→ WHAT TO DO
Check every line of the data for the string "none" and copy the ones that have it.

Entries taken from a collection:
------------

@[simp] theorem State.emit_mem (e : Event) : (s.emit e).mem = s.mem := rfl
@[simp] theorem State.emit_v (e : Event) : (s.emit e).v = s.v := rfl
@[simp] theorem State.emit_i (e : Event) : (s.emit e).i = s.i := rfl
@[simp] theorem State.emit_pc (e : Event) : (s.emit e).pc = s.pc := rfl
@[simp] theorem State.emit_stack (e : Event) : (s.emit e).stack = s.stack := rfl
@[simp] theorem State.emit_sp (e : Event) : (s.emit e).sp = s.sp := rfl
@[simp] theorem State.emit_dt (e : Event) : (s.emit e).dt = s.dt := rfl
@[simp] theorem State.emit_st (e : Event) : (s.emit e).st = s.st := rfl
@[simp] theorem State.emit_fb (e : Event) : (s.emit e).fb = s.fb := rfl
@[simp] theorem State.emit_key (e : Event) : (s.emit e).key = s.key := rfl
@[simp] theorem State.emit_es (e : Event) : (s.emit e).es = s.es := rfl
@[simp] theorem State.emit_events (e : Event) : (s.emit e).events = s.events ++ [e] := rfl
@[simp] theorem State.emit_loadResult (e : Event) : (s.emit e).loadResult = s.loadResult := rfl
@[simp] theorem State.emit_ran (e : Event) : (s.emit e).ran = s.ran := rfl
@[simp] theorem State.emit_schedule (e : Event) : (s.emit e).schedule = s.schedule := rfl
@[simp] theorem State.emit_rnd (e : Event) : (s.emit e).rnd = s.rnd := rfl
@[simp] theorem State.emit_draws (e : Event) : (s.emit e).draws = s.draws := rfl
@[simp] theorem State.emit_reg (e : Event) (y : Nibble) : (s.emit e).reg y = s.reg y := rfl
@[simp] theorem State.emit_readByte (e : Event) (p : Nat) : (s.emit e).readByte p = s.readByte p := rfl
@[simp] theorem State.emit_pixelAt (e : Event) (px : Fin 64) (py : Fin 32) : (s.emit e).pixelAt px py = s.pixelAt px py := rfl
@[simp] theorem State.emit_keyAt (e : Event) (q : Nibble) : (s.emit e).keyAt q = s.keyAt q := rfl

@[simp] theorem State.reportUnknown_mem (a w : Word) : (s.reportUnknown a w).mem = s.mem := rfl
@[simp] theorem State.reportUnknown_v (a w : Word) : (s.reportUnknown a w).v = s.v := rfl
@[simp] theorem State.reportUnknown_i (a w : Word) : (s.reportUnknown a w).i = s.i := rfl
@[simp] theorem State.reportUnknown_pc (a w : Word) : (s.reportUnknown a w).pc = s.pc := rfl
@[simp] theorem State.reportUnknown_stack (a w : Word) : (s.reportUnknown a w).stack = s.stack := rfl
@[simp] theorem State.reportUnknown_sp (a w : Word) : (s.reportUnknown a w).sp = s.sp := rfl
@[simp] theorem State.reportUnknown_dt (a w : Word) : (s.reportUnknown a w).dt = s.dt := rfl
@[simp] theorem State.reportUnknown_st (a w : Word) : (s.reportUnknown a w).st = s.st := rfl
@[simp] theorem State.reportUnknown_fb (a w : Word) : (s.reportUnknown a w).fb = s.fb := rfl
@[simp] theorem State.reportUnknown_key (a w : Word) : (s.reportUnknown a w).key = s.key := rfl
@[simp] theorem State.reportUnknown_es (a w : Word) : (s.reportUnknown a w).es = s.es := rfl
@[simp] theorem State.reportUnknown_events (a w : Word) : (s.reportUnknown a w).events = s.events ++ [.unknownOpcode a w] := rfl
@[simp] theorem State.reportUnknown_loadResult (a w : Word) : (s.reportUnknown a w).loadResult = s.loadResult := rfl
@[simp] theorem State.reportUnknown_ran (a w : Word) : (s.reportUnknown a w).ran = s.ran := rfl
@[simp] theorem State.reportUnknown_schedule (a w : Word) : (s.reportUnknown a w).schedule = s.schedule := rfl
@[simp] theorem State.reportUnknown_rnd (a w : Word) : (s.reportUnknown a w).rnd = s.rnd := rfl
@[simp] theorem State.reportUnknown_draws (a w : Word) : (s.reportUnknown a w).draws = s.draws := rfl
@[simp] theorem State.reportUnknown_reg (a w : Word) (y : Nibble) : (s.reportUnknown a w).reg y = s.reg y := rfl
@[simp] theorem State.reportUnknown_readByte (a w : Word) (p : Nat) : (s.reportUnknown a w).readByte p = s.readByte p := rfl
@[simp] theorem State.reportUnknown_pixelAt (a w : Word) (px : Fin 64) (py : Fin 32) : (s.reportUnknown a w).pixelAt px py = s.pixelAt px py := rfl
@[simp] theorem State.reportUnknown_keyAt (a w : Word) (q : Nibble) : (s.reportUnknown a w).keyAt q = s.keyAt q := rfl

@[simp] theorem State.setSchedule_mem (ops : List HostOp) : (s.setSchedule ops).mem = s.mem := rfl
@[simp] theorem State.setSchedule_v (ops : List HostOp) : (s.setSchedule ops).v = s.v := rfl
@[simp] theorem State.setSchedule_i (ops : List HostOp) : (s.setSchedule ops).i = s.i := rfl
@[simp] theorem State.setSchedule_pc (ops : List HostOp) : (s.setSchedule ops).pc = s.pc := rfl
@[simp] theorem State.setSchedule_stack (ops : List HostOp) : (s.setSchedule ops).stack = s.stack := rfl
@[simp] theorem State.setSchedule_sp (ops : List HostOp) : (s.setSchedule ops).sp = s.sp := rfl
@[simp] theorem State.setSchedule_dt (ops : List HostOp) : (s.setSchedule ops).dt = s.dt := rfl
@[simp] theorem State.setSchedule_st (ops : List HostOp) : (s.setSchedule ops).st = s.st := rfl
@[simp] theorem State.setSchedule_fb (ops : List HostOp) : (s.setSchedule ops).fb = s.fb := rfl
@[simp] theorem State.setSchedule_key (ops : List HostOp) : (s.setSchedule ops).key = s.key := rfl
@[simp] theorem State.setSchedule_es (ops : List HostOp) : (s.setSchedule ops).es = s.es := rfl
@[simp] theorem State.setSchedule_events (ops : List HostOp) : (s.setSchedule ops).events = s.events := rfl
@[simp] theorem State.setSchedule_loadResult (ops : List HostOp) : (s.setSchedule ops).loadResult = s.loadResult := rfl
@[simp] theorem State.setSchedule_ran (ops : List HostOp) : (s.setSchedule ops).ran = s.ran := rfl
@[simp] theorem State.setSchedule_schedule (ops : List HostOp) : (s.setSchedule ops).schedule = ops := rfl
@[simp] theorem State.setSchedule_rnd (ops : List HostOp) : (s.setSchedule ops).rnd = s.rnd := rfl
@[simp] theorem State.setSchedule_draws (ops : List HostOp) : (s.setSchedule ops).draws = s.draws := rfl
@[simp] theorem State.setSchedule_reg (ops : List HostOp) (y : Nibble) : (s.setSchedule ops).reg y = s.reg y := rfl
@[simp] theorem State.setSchedule_readByte (ops : List HostOp) (p : Nat) : (s.setSchedule ops).readByte p = s.readByte p := rfl
@[simp] theorem State.setSchedule_pixelAt (ops : List HostOp) (px : Fin 64) (py : Fin 32) : (s.setSchedule ops).pixelAt px py = s.pixelAt px py := rfl
@[simp] theorem State.setSchedule_keyAt (ops : List HostOp) (q : Nibble) : (s.setSchedule ops).keyAt q = s.keyAt q := rfl

@[simp] theorem State.clearOutputs_mem : (s.clearOutputs).mem = s.mem := rfl
@[simp] theorem State.clearOutputs_v : (s.clearOutputs).v = s.v := rfl
@[simp] theorem State.clearOutputs_i : (s.clearOutputs).i = s.i := rfl
@[simp] theorem State.clearOutputs_pc : (s.clearOutputs).pc = s.pc := rfl
@[simp] theorem State.clearOutputs_stack : (s.clearOutputs).stack = s.stack := rfl
@[simp] theorem State.clearOutputs_sp : (s.clearOutputs).sp = s.sp := rfl
@[simp] theorem State.clearOutputs_dt : (s.clearOutputs).dt = s.dt := rfl
@[simp] theorem State.clearOutputs_st : (s.clearOutputs).st = s.st := rfl
@[simp] theorem State.clearOutputs_fb : (s.clearOutputs).fb = s.fb := rfl
@[simp] theorem State.clearOutputs_key : (s.clearOutputs).key = s.key := rfl
@[simp] theorem State.clearOutputs_es : (s.clearOutputs).es = s.es := rfl
@[simp] theorem State.clearOutputs_events : (s.clearOutputs).events = [] := rfl
@[simp] theorem State.clearOutputs_loadResult : (s.clearOutputs).loadResult = none := rfl
@[simp] theorem State.clearOutputs_ran : (s.clearOutputs).ran = s.ran := rfl
@[simp] theorem State.clearOutputs_schedule : (s.clearOutputs).schedule = s.schedule := rfl
@[simp] theorem State.clearOutputs_rnd : (s.clearOutputs).rnd = s.rnd := rfl
@[simp] theorem State.clearOutputs_draws : (s.clearOutputs).draws = s.draws := rfl
@[simp] theorem State.clearOutputs_reg (y : Nibble) : (s.clearOutputs).reg y = s.reg y := rfl
@[simp] theorem State.clearOutputs_readByte (p : Nat) : (s.clearOutputs).readByte p = s.readByte p := rfl
@[simp] theorem State.clearOutputs_pixelAt (px : Fin 64) (py : Fin 32) : (s.clearOutputs).pixelAt px py = s.pixelAt px py := rfl
@[simp] theorem State.clearOutputs_keyAt (q : Nibble) : (s.clearOutputs).keyAt q = s.keyAt q := rfl

@[simp] theorem State.beginCycle_mem (r : Option Byte) : (s.beginCycle r).mem = s.mem := rfl
@[simp] theorem State.beginCycle_v (r : Option Byte) : (s.beginCycle r).v = s.v := rfl
@[simp] theorem State.beginCycle_i (r : Option Byte) : (s.beginCycle r).i = s.i := rfl
@[simp] theorem State.beginCycle_pc (r : Option Byte) : (s.beginCycle r).pc = s.pc + 2#16 := rfl
@[simp] theorem State.beginCycle_stack (r : Option Byte) : (s.beginCycle r).stack = s.stack := rfl
@[simp] theorem State.beginCycle_sp (r : Option Byte) : (s.beginCycle r).sp = s.sp := rfl
@[simp] theorem State.beginCycle_dt (r : Option Byte) : (s.beginCycle r).dt = s.dt := rfl
@[simp] theorem State.beginCycle_st (r : Option Byte) : (s.beginCycle r).st = s.st := rfl
@[simp] theorem State.beginCycle_fb (r : Option Byte) : (s.beginCycle r).fb = s.fb := rfl
@[simp] theorem State.beginCycle_key (r : Option Byte) : (s.beginCycle r).key = s.key := rfl
@[simp] theorem State.beginCycle_es (r : Option Byte) : (s.beginCycle r).es = s.es := rfl
@[simp] theorem State.beginCycle_events (r : Option Byte) : (s.beginCycle r).events = [] := rfl
@[simp] theorem State.beginCycle_loadResult (r : Option Byte) : (s.beginCycle r).loadResult = none := rfl
@[simp] theorem State.beginCycle_ran (r : Option Byte) : (s.beginCycle r).ran = true := rfl
@[simp] theorem State.beginCycle_schedule (r : Option Byte) : (s.beginCycle r).schedule = s.schedule := rfl
@[simp] theorem State.beginCycle_rnd (r : Option Byte) : (s.beginCycle r).rnd = r := rfl
@[simp] theorem State.beginCycle_draws (r : Option Byte) : (s.beginCycle r).draws = s.draws := rfl
@[simp] theorem State.beginCycle_reg (r : Option Byte) (y : Nibble) : (s.beginCycle r).reg y = s.reg y := rfl
@[simp] theorem State.beginCycle_readByte (r : Option Byte) (p : Nat) : (s.beginCycle r).readByte p = s.readByte p := rfl
@[simp] theorem State.beginCycle_pixelAt (r : Option Byte) (px : Fin 64) (py : Fin 32) : (s.beginCycle r).pixelAt px py = s.pixelAt px py := rfl
@[simp] theorem State.beginCycle_keyAt (r : Option Byte) (q : Nibble) : (s.beginCycle r).keyAt q = s.keyAt q := rfl

@[simp] theorem State.skipIf_mem (c : Bool) : (s.skipIf c).mem = s.mem := by cases c <;> rfl
@[simp] theorem State.skipIf_v (c : Bool) : (s.skipIf c).v = s.v := by cases c <;> rfl
@[simp] theorem State.skipIf_i (c : Bool) : (s.skipIf c).i = s.i := by cases c <;> rfl
@[simp] theorem State.skipIf_pc (c : Bool) : (s.skipIf c).pc = if c then s.pc + 2#16 else s.pc := by cases c <;> rfl
@[simp] theorem State.skipIf_stack (c : Bool) : (s.skipIf c).stack = s.stack := by cases c <;> rfl
@[simp] theorem State.skipIf_sp (c : Bool) : (s.skipIf c).sp = s.sp := by cases c <;> rfl
@[simp] theorem State.skipIf_dt (c : Bool) : (s.skipIf c).dt = s.dt := by cases c <;> rfl
@[simp] theorem State.skipIf_st (c : Bool) : (s.skipIf c).st = s.st := by cases c <;> rfl
@[simp] theorem State.skipIf_fb (c : Bool) : (s.skipIf c).fb = s.fb := by cases c <;> rfl
@[simp] theorem State.skipIf_key (c : Bool) : (s.skipIf c).key = s.key := by cases c <;> rfl
@[simp] theorem State.skipIf_es (c : Bool) : (s.skipIf c).es = s.es := by cases c <;> rfl
@[simp] theorem State.skipIf_events (c : Bool) : (s.skipIf c).events = s.events := by cases c <;> rfl
@[simp] theorem State.skipIf_loadResult (c : Bool) : (s.skipIf c).loadResult = s.loadResult := by cases c <;> rfl
@[simp] theorem State.skipIf_ran (c : Bool) : (s.skipIf c).ran = s.ran := by cases c <;> rfl
@[simp] theorem State.skipIf_schedule (c : Bool) : (s.skipIf c).schedule = s.schedule := by cases c <;> rfl
@[simp] theorem State.skipIf_rnd (c : Bool) : (s.skipIf c).rnd = s.rnd := by cases c <;> rfl
@[simp] theorem State.skipIf_draws (c : Bool) : (s.skipIf c).draws = s.draws := by cases c <;> rfl
@[simp] theorem State.skipIf_reg (c : Bool) (y : Nibble) : (s.skipIf c).reg y = s.reg y := by cases c <;> rfl
@[simp] theorem State.skipIf_readByte (c : Bool) (p : Nat) : (s.skipIf c).readByte p = s.readByte p := by cases c <;> rfl
@[simp] theorem State.skipIf_pixelAt (c : Bool) (px : Fin 64) (py : Fin 32) : (s.skipIf c).pixelAt px py = s.pixelAt px py := by cases c <;> rfl
@[simp] theorem State.skipIf_keyAt (c : Bool) (q : Nibble) : (s.skipIf c).keyAt q = s.keyAt q := by cases c <;> rfl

------------

→ ANSWER AREA
@[simp] theorem State.clearOutputs_loadResult : (s.clearOutputs).loadResult = none := rfl
@[simp] theorem State.beginCycle_loadResult (r : Option Byte) : (s.beginCycle r).loadResult = none := rfl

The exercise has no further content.